BEGIN
@[simp] theorem updDma_fields (s : State) (i : Nat) (f : DmaChan → DmaChan) :
    (s.updDma i f).pending = s.pending ∧ (s.updDma i f).variant = s.variant ∧ (s.updDma i f).cyc = s.cyc ∧
    (s.updDma i f).st = s.st ∧ (s.updDma i f).fresh = s.fresh ∧ (s.updDma i f).regs = s.regs ∧ (s.updDma i f).snaps = s.snaps ∧
    (s.updDma i f).latch = s.latch ∧ (s.updDma i f).hold = s.hold ∧ (s.updDma i f).raised = s.raised ∧
    (s.updDma i f).counted = s.counted ∧ (s.updDma i f).excess = s.excess ∧ (s.updDma i f).prior = s.prior ∧
    (s.updDma i f).readData = s.readData ∧ (s.updDma i f).poisoned = s.poisoned ∧ (s.updDma i f).readBytes = s.readBytes ∧
    (s.updDma i f).egress = s.egress ∧ (s.updDma i f).later = s.later ∧ (s.updDma i f).pcie = s.pcie ∧ (s.updDma i f).ce = s.ce ∧
    (s.updDma i f).evf = s.evf ∧ (s.updDma i f).time = s.time ∧ (s.updDma i f).shot = s.shot ∧ (s.updDma i f).dec = s.dec ∧
    (s.updDma i f).mem = s.mem ∧ (s.updDma i f).och = s.och ∧ (s.updDma i f).rch = s.rch ∧ (s.updDma i f).descs = s.descs ∧
    (s.updDma i f).waits = s.waits ∧ (s.updDma i f).mrk = s.mrk ∧ (s.updDma i f).bdac = s.bdac ∧
    (s.updDma i f).tripAt = s.tripAt ∧ (s.updDma i f).cal = s.cal ∧ (s.updDma i f).dsp = s.dsp ∧ (s.updDma i f).clm = s.clm ∧
    (s.updDma i f).acq = s.acq ∧ (s.updDma i f).jrn = s.jrn ∧ (s.updDma i f).ports = s.ports ∧ (s.updDma i f).hk = s.hk ∧
    (s.updDma i f).nvm = s.nvm ∧ (s.updDma i f).fuse = s.fuse ∧ (s.updDma i f).scarab = s.scarab ∧
    (s.updDma i f).power = s.power ∧ (s.updDma i f).therm = s.therm ∧ (s.updDma i f).jtag = s.jtag :=
  ⟨rfl, rfl, rfl, rfl, rfl, rfl, rfl, rfl, rfl, rfl, rfl, rfl, rfl, rfl, rfl, rfl, rfl, rfl, rfl, rfl, rfl, rfl, rfl, rfl, rfl, rfl, rfl, rfl, rfl, rfl, rfl, rfl, rfl, rfl, rfl, rfl, rfl, rfl, rfl, rfl, rfl, rfl, rfl, rfl, rfl⟩

@[simp] theorem rd_updDma (s : State) (i : Nat) (f : DmaChan → DmaChan) (x_ : Reg) (j_ : Nat) : (s.updDma i f).rd x_ j_ = s.rd x_ j_ := rfl

@[simp] theorem fld_updDma (s : State) (i : Nat) (f : DmaChan → DmaChan) (x_ : Fld) (j_ : Nat) : (s.updDma i f).fld x_ j_ = s.fld x_ j_ := rfl

@[simp] theorem dev_updDma (s : State) (i : Nat) (f : DmaChan → DmaChan) : (s.updDma i f).dev = s.dev := rfl

@[simp] theorem flag_updDma (s : State) (i : Nat) (f : DmaChan → DmaChan) (x_ : Fld) (j_ : Nat) : (s.updDma i f).flag x_ j_ = s.flag x_ j_ := rfl

@[simp] theorem setPower_fields (s : State) (p : Power) :
    (s.setPower p).pending = s.pending ∧ (s.setPower p).variant = s.variant ∧ (s.setPower p).cyc = s.cyc ∧
    (s.setPower p).st = s.st ∧ (s.setPower p).fresh = s.fresh ∧ (s.setPower p).regs = s.regs ∧ (s.setPower p).snaps = s.snaps ∧
    (s.setPower p).latch = s.latch ∧ (s.setPower p).hold = s.hold ∧ (s.setPower p).raised = s.raised ∧
    (s.setPower p).counted = s.counted ∧ (s.setPower p).excess = s.excess ∧ (s.setPower p).prior = s.prior ∧
    (s.setPower p).readData = s.readData ∧ (s.setPower p).poisoned = s.poisoned ∧ (s.setPower p).readBytes = s.readBytes ∧
    (s.setPower p).egress = s.egress ∧ (s.setPower p).later = s.later ∧ (s.setPower p).pcie = s.pcie ∧
    (s.setPower p).dma = s.dma ∧ (s.setPower p).ce = s.ce ∧ (s.setPower p).evf = s.evf ∧ (s.setPower p).time = s.time ∧
    (s.setPower p).shot = s.shot ∧ (s.setPower p).dec = s.dec ∧ (s.setPower p).mem = s.mem ∧ (s.setPower p).och = s.och ∧
    (s.setPower p).rch = s.rch ∧ (s.setPower p).descs = s.descs ∧ (s.setPower p).waits = s.waits ∧ (s.setPower p).mrk = s.mrk ∧
    (s.setPower p).bdac = s.bdac ∧ (s.setPower p).tripAt = s.tripAt ∧ (s.setPower p).cal = s.cal ∧ (s.setPower p).dsp = s.dsp ∧
    (s.setPower p).clm = s.clm ∧ (s.setPower p).acq = s.acq ∧ (s.setPower p).jrn = s.jrn ∧ (s.setPower p).ports = s.ports ∧
    (s.setPower p).hk = s.hk ∧ (s.setPower p).nvm = s.nvm ∧ (s.setPower p).fuse = s.fuse ∧ (s.setPower p).scarab = s.scarab ∧
    (s.setPower p).therm = s.therm ∧ (s.setPower p).jtag = s.jtag :=
  ⟨rfl, rfl, rfl, rfl, rfl, rfl, rfl, rfl, rfl, rfl, rfl, rfl, rfl, rfl, rfl, rfl, rfl, rfl, rfl, rfl, rfl, rfl, rfl, rfl, rfl, rfl, rfl, rfl, rfl, rfl, rfl, rfl, rfl, rfl, rfl, rfl, rfl, rfl, rfl, rfl, rfl, rfl, rfl, rfl, rfl⟩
END
#### What is expected:
Count the lines of the records that include the word "excess", please, and report the number alone.

#### Solution to this task:
2